Troublé par ces paroles, René releva du sein de Chactas sa tête humiliée. Le Sachem aveugle se prit à sourire, et ce sourire de la bouche, qui ne se mariait plus à celui des yeux, avait quelque chose de mystérieux et de céleste. « Mon fils, dit le vieil amant d’Atala, il nous parle sévèrement ; il corrige et le vieillard et le jeune homme, et il a raison. Oui, il faut que tu renonces à cette vie extraordinaire qui n’est pleine que de soucis : il n’y a de bonheur que dans les voies communes.

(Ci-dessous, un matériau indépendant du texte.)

-- ==== Sys2Proof/Machine/Access.lean ====
section
/-! DEFINITION. What a bus access meets before it reaches a register: the register at an address (R11, R36), the expert
pages (R16), and the writes that SAFE refuses (R303). -/
namespace Sys2Proof.Machine

/-! ### Bus syndromes (R36-R38, R303, R407, R422, R435) -/

abbrev synUnmapped : Nat := 1
abbrev synSize : Nat := 2
abbrev synPriv : Nat := 3
abbrev synNoExec : Nat := 4
abbrev synPlaneInForce : Nat := 5
abbrev synNotOwner : Nat := 6
abbrev synSafeLock : Nat := 7
abbrev synErasePending : Nat := 8
abbrev synEcc : Nat := 9

/-- The access ends in a bus error with syndrome `k`; a read returns no data. -/
def Dev.busFail (d : Dev) (k : Nat) : Dev := { d with bus := { d.bus with data := 0, err := k } }

/-- The access ends well. -/
def Dev.busOk (d : Dev) : Dev := { d with bus := { d.bus with err := 0 } }

/-! ### The register at an address -/

/-- The instance and the element of register `g` that lie at bus address `a`. -/
def Reg.at (g : Reg) (a : Nat) : Option (Nat × Nat) :=
  if a < g.base then none else
  let off := a - g.base
  let n := if g.stride = 0 then 0 else off / g.stride
  let rest := off - g.stride * n
  let k := if g.count2 = 1 then 0 else rest / g.stride2
  if n < g.count && k < g.count2 && rest == (if g.count2 = 1 then 0 else g.stride2 * k) then some (n, k) else none

/-- The register tables of the block that holds bus address `a` (R35, R39). -/
def blockRegs (a : Nat) : List Reg :=
  match a / 0x1000 with
  | 0x40000 => sysctlRegs
  | 0x40001 => chainRegs
  | 0x40002 => hostbusRegs
  | 0x40003 => qspiRegs
  | 0x40004 => uartRegs
  | 0x40005 => uartRegs
  | 0x40006 => stitchRegs
  | 0x40007 => timerRegs
  | 0x40008 => dmaRegs
  | 0x40009 => flashcRegs
  | 0x4000A => accumRegs
  | 0x4000B => secureRegs
  | 0x4000C => eventRegs
  | 0x4000D => logRegs
  | 0x4000E => cfgRegs
  | 0x4000F => gpioRegs
  | k =>
    if 0x50000 ≤ k && k < 0x50008 then railRegs
    else if 0x50010 ≤ k && k < 0x50012 then sliceRegs
    else if 0x50020 ≤ k && k < 0x50021 then hawkmothRegs
    else if k = 0xE0000 then coreRegs
    else if k = 0xF0000 then bdRegs
    else []

/-- The register at bus address `a`, with its instance and element. -/
def regAt (a : Nat) : Option (Reg × Nat × Nat) :=
  (blockRegs a).findSome? fun g => (g.at a).map fun x => (g, x.1, x.2)

/-- The EXPERT_UNLOCK bit that governs the expert page at bus address `a` (R16). -/
def Dev.unlocked (d : Dev) (a : Nat) : Bool :=
  match a / 0x1000 with
  | 0x40000 => d.b SYSCTL_CTRL_EXPERT_UNLOCK
  | 0x40001 => d.b CHAIN_CTRL_EXPERT_UNLOCK
  | 0x40002 => d.b HB_CTRL_EXPERT_UNLOCK
  | 0x40003 => d.b QSPI_CTRL_EXPERT_UNLOCK
  | 0x40004 => d.b UART_CTRL_EXPERT_UNLOCK 0
  | 0x40005 => d.b UART_CTRL_EXPERT_UNLOCK 1
  | 0x40006 => d.b STITCH_CTRL_EXPERT_UNLOCK
  | 0x40007 => d.b TIMER_GCTRL_EXPERT_UNLOCK
  | 0x40008 => d.b DMA_CTRL_EXPERT_UNLOCK
  | 0x40009 => d.b FLASHC_CTRL_EXPERT_UNLOCK
  | 0x4000A => d.b ACCUM_CTRL_EXPERT_UNLOCK
  | 0x4000B => d.b SECURE_CTRL_EXPERT_UNLOCK
  | 0x4000C => d.b EVENT_CTRL_EXPERT_UNLOCK
  | 0x4000D => d.b LOG_CTRL_EXPERT_UNLOCK
  | 0x4000E => d.b CFG_CTRL_EXPERT_UNLOCK
  | 0x4000F => d.b GPIO_CTRL_EXPERT_UNLOCK
  | k =>
    if 0x50000 ≤ k && k < 0x50008 then d.b RAIL_CTRL_EXPERT_UNLOCK (k - 0x50000)
    else if 0x50010 ≤ k && k < 0x50012 then d.b SLICE_CTRL_EXPERT_UNLOCK ((a - 0x50010000) / 0x100)
    else if k = 0x50020 then d.b HM_CTRL_EXPERT_UNLOCK
    else if k = 0xE0000 then d.b CORE_CTRL_EXPERT_UNLOCK
    else true

/-- The address lies on an expert page, but for `g`'s own field: a register marked so in its table (R16). -/
def Reg.locked (g : Reg) (d : Dev) (a : Nat) : Bool := g.expert && !d.unlocked a

/-! ### The mode and SAFE (R303, R324) -/

/-- SYSCTL_MODE.MODE codes. -/
abbrev modeStandby : Nat := 1
abbrev modeBoot : Nat := 2
abbrev modeConfigure : Nat := 3
abbrev modeRegulate : Nat := 4
abbrev modeSafe : Nat := 5

/-- The mode. -/
def Dev.modeNow (d : Dev) : Nat := d.f SYSCTL_MODE_MODE

/-- A write to bus address `a` that SAFE refuses (R303). -/
def safeLocks (a : Nat) : Bool :=
  (0x50000000 ≤ a && a < 0x50030000) || (0x40006000 ≤ a && a < 0x40007000) || a == CHAIN_SPANCMD.addr 0 ||
    (0x4000E000 ≤ a && a < 0x4000F000 && a != CFG_FLAGS.addr 0 && a != CFG_CHECK.addr 0) ||
    (0x30000000 ≤ a && a < 0x30038000) || a == FLASHC_CMD.addr 0

/-- A bus write to instance `n` of register `g` with effect `f` (R16, R303): in SAFE a locked register ends it in a bus
error; on a locked expert page it has no effect. -/
def Dev.storeTo (d : Dev) (g : Reg) (n : Nat) (f : Dev → Dev) : Dev :=
  if d.modeNow = modeSafe && safeLocks (g.addr n) then d.busFail synSafeLock
  else if g.locked d (g.addr n) then d.busOk
  else f d.busOk

end Sys2Proof.Machine
end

Un jour, le Meschacebé, encore assez près de sa source, se lassa de n’être qu’un limpide ruisseau. Il demande des neiges aux montagnes, des eaux aux torrents, des pluies aux tempêtes, il franchit ses rives, et désole ses bords charmants. L’orgueilleux ruisseau s’applaudit d’abord de sa puissance ; mais, voyant que tout devenait désert sur son passage, qu’il coulait abandonné dans la solitude, que ses eaux étaient toujours troublées, il regretta l’humble lit que lui avait creusé la nature, les oiseaux, les fleurs, les arbres et les ruisseaux, jadis modestes compagnons de son paisible cours. »

François-René de Chateaubriand, Œuvres complètes, tome 3, Nendeln (Liechtenstein), Kraus reprint, 1828, pp. 95-96.